Kodam Jaya mengerahkan sejumlah prajurit untuk membantu kepolisian dalam upaya pemburuan begal yang belakangan ini marak terjadi di Jakarta dan sekitarnya. Langkah ini diambil sebagai respons atas meningkatnya aksi kejahatan jalanan di wilayah ibu kota.
TNI Bantu Patroli, Polisi Tetap Lakukan Penindakan Hukum
Kepala Penerangan Kodam Jaya, Letkol Arh. Noor Iskak, menyatakan bahwa keterlibatan TNI dalam operasi militer selain perang (OMSP) merupakan bagian dari tugas membantu kepolisian. "Dalam kegiatan patroli, kami mendukung sesuai dengan permintaan dari Polda Metro Jaya. Namun, penindakan hukum terhadap begal tetap dilaksanakan oleh kepolisian," ujar Iskak saat dihubungi pada Senin (25/5).
Personel yang diterjunkan untuk patroli berasal dari Komando Distrik Militer (Kodim) sesuai dengan wilayah masing-masing. "Ditambah personel dari satuan, kami menambah kekuatan patroli sesuai permintaan Polda Metro," tambahnya.
Satgas Pemburu Begal Ungkap Ratusan Kasus Kejahatan Jalanan
Sebelumnya, Satgas Pemburu Begal Polda Metro Jaya bersama jajaran Polres berhasil mengungkap 870 kasus kejahatan jalanan di wilayah Jakarta dan sekitarnya selama periode Mei 2026. Dari jumlah tersebut, polisi menangkap 173 tersangka.
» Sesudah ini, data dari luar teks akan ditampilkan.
-- ==== Sys2Proof/Machine/Dispatch.lean ====
section
/-! DEFINITION. One engine step of a command, in the phase the state is in (spec/40_engine.md R122, R125; log 1). -/

namespace Sys2Proof.Machine

def exec (i : Instr) (s : State) : Host.Outcome State Fault Refusal :=
  match i with
  | .init => Sys2Proof.Machine.execInit s
  | .setDeviceInstance => Sys2Proof.Machine.execSetDeviceInstance s
  | .setLockWaitTicks => Sys2Proof.Machine.execSetLockWaitTicks s
  | .setkey => Sys2Proof.Machine.execSetkey s
  | .generateTag => Sys2Proof.Machine.execGenerateTag s
  | .verifyTag => Sys2Proof.Machine.execVerifyTag s
  | .free => Sys2Proof.Machine.execFree s

end Sys2Proof.Machine
end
"Polda Metro Jaya bersama Polres jajaran telah mengungkap 127 laporan polisi dengan 173 tersangka," kata Direktur Reskrimum Polda Metro Jaya, Kombes Iman Imanuddin, dalam konferensi pers pada Jumat (22/5). "Dari jumlah tersebut, 38 tersangka ditangani Polda Metro Jaya dan 135 tersangka ditangani Polres jajaran," sambungnya.
Iman menambahkan bahwa kejahatan jalanan di Jakarta mengalami peningkatan belakangan ini. Hal ini terlihat dari banyaknya laporan polisi yang diterima. Dalam kurun waktu kurang dari satu bulan, pihaknya menerima 1.283 laporan polisi, dengan rincian: pencurian dengan pemberatan (curat) sebanyak 651 kasus, pencurian biasa 396 laporan, pencurian kendaraan bermotor 209 laporan, dan pencurian dengan kekerasan 27 laporan.